_Task requirements_
In the data that follows, count each line with the string "choice"; the reply is the number only.

### Information ###

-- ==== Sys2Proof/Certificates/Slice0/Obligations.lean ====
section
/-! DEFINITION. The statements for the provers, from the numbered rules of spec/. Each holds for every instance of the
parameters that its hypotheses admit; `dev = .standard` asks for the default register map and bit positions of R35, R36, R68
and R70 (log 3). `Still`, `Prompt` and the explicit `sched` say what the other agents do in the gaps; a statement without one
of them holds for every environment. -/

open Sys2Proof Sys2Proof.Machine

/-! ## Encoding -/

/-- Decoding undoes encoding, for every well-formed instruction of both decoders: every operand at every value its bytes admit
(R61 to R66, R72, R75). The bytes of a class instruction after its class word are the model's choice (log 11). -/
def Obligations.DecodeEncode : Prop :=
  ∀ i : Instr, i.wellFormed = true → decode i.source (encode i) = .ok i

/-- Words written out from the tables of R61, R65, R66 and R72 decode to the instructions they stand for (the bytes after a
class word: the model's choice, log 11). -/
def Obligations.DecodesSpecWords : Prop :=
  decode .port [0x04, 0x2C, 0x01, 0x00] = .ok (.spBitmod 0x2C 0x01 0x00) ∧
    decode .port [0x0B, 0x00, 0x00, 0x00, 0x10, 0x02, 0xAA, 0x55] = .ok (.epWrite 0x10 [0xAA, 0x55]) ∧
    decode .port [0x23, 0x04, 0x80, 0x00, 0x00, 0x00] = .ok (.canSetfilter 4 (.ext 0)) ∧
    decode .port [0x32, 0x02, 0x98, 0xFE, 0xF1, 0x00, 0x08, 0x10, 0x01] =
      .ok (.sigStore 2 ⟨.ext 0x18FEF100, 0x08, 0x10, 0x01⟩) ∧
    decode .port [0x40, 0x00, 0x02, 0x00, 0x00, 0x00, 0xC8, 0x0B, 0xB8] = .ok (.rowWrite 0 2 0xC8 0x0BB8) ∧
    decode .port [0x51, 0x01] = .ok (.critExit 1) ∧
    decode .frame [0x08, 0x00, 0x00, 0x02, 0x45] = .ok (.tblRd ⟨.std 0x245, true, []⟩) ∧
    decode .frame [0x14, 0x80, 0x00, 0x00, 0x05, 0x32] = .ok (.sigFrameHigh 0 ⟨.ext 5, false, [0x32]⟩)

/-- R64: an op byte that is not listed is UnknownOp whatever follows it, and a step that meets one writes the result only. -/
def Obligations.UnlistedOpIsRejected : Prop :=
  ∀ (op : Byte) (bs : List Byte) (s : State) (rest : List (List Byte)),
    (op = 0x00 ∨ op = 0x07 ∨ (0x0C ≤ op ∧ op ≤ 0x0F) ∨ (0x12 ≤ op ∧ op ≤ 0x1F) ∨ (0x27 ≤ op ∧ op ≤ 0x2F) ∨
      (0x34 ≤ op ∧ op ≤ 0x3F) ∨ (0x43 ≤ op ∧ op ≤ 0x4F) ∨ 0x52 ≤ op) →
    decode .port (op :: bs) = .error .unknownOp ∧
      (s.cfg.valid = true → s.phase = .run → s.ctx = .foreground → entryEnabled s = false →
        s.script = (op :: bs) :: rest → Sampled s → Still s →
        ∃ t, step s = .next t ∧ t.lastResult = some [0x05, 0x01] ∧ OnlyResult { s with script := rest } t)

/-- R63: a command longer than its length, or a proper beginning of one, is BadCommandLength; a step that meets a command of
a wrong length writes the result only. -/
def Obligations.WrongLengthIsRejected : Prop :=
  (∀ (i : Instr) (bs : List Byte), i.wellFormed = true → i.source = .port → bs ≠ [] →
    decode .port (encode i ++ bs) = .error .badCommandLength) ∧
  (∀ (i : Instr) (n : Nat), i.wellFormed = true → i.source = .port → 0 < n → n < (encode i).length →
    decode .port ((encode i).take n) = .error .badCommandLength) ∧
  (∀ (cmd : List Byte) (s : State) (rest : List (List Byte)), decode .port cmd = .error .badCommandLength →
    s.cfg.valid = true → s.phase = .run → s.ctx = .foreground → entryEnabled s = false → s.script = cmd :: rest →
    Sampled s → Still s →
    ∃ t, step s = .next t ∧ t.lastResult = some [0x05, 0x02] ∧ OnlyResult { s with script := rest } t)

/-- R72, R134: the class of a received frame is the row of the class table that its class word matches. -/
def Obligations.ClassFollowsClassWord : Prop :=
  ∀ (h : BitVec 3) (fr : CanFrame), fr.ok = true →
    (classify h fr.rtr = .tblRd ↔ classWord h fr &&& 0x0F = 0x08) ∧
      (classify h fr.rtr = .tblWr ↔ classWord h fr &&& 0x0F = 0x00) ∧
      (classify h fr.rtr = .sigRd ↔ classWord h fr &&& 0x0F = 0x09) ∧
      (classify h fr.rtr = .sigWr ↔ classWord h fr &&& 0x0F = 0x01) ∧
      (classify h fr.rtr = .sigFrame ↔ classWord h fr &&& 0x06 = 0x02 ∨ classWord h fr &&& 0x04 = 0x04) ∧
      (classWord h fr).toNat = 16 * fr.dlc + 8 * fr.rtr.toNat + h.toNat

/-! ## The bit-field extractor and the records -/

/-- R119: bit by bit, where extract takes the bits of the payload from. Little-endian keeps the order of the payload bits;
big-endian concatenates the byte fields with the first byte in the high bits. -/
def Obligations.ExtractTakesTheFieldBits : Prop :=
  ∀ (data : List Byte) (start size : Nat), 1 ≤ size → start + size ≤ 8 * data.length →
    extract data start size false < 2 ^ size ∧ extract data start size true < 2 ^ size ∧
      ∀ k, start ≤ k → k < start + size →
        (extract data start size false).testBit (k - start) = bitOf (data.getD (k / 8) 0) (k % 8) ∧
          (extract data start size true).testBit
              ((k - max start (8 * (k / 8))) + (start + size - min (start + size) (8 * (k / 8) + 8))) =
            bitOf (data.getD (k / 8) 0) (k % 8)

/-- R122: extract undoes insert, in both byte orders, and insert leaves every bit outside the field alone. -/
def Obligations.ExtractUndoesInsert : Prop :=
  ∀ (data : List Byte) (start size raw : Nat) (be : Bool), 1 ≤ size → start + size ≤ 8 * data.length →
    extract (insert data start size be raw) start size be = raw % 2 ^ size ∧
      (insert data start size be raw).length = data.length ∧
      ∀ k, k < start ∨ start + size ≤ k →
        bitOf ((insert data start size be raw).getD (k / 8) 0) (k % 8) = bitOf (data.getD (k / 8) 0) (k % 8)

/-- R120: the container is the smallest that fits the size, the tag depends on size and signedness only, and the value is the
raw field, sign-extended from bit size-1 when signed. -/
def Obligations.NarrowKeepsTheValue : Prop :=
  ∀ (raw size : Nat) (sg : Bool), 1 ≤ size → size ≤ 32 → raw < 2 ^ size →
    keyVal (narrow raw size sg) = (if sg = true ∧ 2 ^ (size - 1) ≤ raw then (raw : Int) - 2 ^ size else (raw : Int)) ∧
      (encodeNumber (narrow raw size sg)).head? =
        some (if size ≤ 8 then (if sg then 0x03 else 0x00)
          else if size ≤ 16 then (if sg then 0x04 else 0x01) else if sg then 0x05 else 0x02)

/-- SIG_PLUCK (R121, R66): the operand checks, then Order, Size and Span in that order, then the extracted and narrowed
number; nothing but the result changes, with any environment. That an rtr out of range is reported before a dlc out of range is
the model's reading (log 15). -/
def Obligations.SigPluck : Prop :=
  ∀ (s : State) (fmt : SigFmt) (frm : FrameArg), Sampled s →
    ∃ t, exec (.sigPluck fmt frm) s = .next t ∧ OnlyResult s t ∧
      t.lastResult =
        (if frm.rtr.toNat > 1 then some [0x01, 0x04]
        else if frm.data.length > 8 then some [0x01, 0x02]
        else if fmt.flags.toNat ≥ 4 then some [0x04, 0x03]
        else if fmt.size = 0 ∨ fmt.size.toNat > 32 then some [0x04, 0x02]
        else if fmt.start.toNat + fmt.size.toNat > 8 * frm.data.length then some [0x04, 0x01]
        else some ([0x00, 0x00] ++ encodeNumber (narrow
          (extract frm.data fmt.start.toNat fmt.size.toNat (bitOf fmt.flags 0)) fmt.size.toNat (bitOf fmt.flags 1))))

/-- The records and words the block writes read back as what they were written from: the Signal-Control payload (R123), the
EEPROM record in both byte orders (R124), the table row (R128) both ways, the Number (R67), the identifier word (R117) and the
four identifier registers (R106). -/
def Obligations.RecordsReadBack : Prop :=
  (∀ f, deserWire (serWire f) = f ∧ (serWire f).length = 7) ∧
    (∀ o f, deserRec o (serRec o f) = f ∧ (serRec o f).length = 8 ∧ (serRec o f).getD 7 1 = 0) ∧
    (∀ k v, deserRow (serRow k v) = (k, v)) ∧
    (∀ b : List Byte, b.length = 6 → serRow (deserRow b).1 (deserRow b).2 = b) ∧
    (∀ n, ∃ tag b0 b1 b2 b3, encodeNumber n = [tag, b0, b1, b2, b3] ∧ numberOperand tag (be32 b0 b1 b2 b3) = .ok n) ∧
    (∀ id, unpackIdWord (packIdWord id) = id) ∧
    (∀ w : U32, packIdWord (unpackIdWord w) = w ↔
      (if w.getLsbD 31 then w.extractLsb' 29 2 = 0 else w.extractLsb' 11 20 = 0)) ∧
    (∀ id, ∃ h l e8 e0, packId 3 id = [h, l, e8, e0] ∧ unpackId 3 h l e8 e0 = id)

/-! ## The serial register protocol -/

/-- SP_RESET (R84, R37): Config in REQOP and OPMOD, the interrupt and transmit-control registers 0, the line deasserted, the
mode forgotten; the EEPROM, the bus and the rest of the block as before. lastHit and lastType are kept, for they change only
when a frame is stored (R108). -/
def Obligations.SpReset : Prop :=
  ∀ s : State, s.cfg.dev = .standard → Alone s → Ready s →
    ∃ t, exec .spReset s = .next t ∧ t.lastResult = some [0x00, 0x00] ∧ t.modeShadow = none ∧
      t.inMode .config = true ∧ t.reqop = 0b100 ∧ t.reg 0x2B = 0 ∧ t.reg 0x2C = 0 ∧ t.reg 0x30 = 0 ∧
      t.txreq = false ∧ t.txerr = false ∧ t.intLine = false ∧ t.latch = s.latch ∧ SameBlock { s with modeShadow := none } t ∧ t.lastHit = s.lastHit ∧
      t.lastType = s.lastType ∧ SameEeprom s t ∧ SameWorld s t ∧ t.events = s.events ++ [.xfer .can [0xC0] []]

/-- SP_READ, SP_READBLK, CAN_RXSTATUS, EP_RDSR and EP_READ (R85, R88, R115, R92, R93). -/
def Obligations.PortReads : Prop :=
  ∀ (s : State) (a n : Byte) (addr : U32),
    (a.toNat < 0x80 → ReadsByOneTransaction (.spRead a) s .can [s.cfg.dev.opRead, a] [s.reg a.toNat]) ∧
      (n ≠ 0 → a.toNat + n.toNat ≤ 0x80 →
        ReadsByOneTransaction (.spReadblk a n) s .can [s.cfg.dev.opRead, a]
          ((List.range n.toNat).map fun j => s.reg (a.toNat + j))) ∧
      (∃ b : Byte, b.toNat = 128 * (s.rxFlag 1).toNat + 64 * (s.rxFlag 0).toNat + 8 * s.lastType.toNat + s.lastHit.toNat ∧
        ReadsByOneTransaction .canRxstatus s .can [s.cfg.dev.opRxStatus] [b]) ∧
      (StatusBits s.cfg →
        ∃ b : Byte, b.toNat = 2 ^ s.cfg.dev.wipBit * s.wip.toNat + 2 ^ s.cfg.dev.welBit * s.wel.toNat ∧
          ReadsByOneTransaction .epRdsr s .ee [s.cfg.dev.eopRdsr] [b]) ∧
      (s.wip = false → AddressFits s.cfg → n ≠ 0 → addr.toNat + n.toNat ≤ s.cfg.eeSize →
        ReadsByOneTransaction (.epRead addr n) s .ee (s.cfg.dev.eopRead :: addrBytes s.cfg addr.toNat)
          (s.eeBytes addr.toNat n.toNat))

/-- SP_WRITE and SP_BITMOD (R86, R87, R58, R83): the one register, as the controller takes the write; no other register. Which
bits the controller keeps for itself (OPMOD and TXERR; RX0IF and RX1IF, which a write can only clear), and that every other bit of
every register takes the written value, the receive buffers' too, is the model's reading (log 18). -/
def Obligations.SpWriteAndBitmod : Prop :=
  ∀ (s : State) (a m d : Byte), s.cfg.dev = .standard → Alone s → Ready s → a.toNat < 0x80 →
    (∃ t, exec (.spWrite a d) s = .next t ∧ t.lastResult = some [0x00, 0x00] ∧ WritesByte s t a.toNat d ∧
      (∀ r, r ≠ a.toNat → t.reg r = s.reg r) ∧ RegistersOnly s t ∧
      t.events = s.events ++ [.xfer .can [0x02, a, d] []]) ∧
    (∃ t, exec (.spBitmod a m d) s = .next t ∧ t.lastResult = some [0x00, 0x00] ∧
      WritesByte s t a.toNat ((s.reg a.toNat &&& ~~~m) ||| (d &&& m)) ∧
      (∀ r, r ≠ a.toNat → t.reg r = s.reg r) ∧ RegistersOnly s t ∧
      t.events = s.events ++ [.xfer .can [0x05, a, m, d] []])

###

_Answer for the task_
2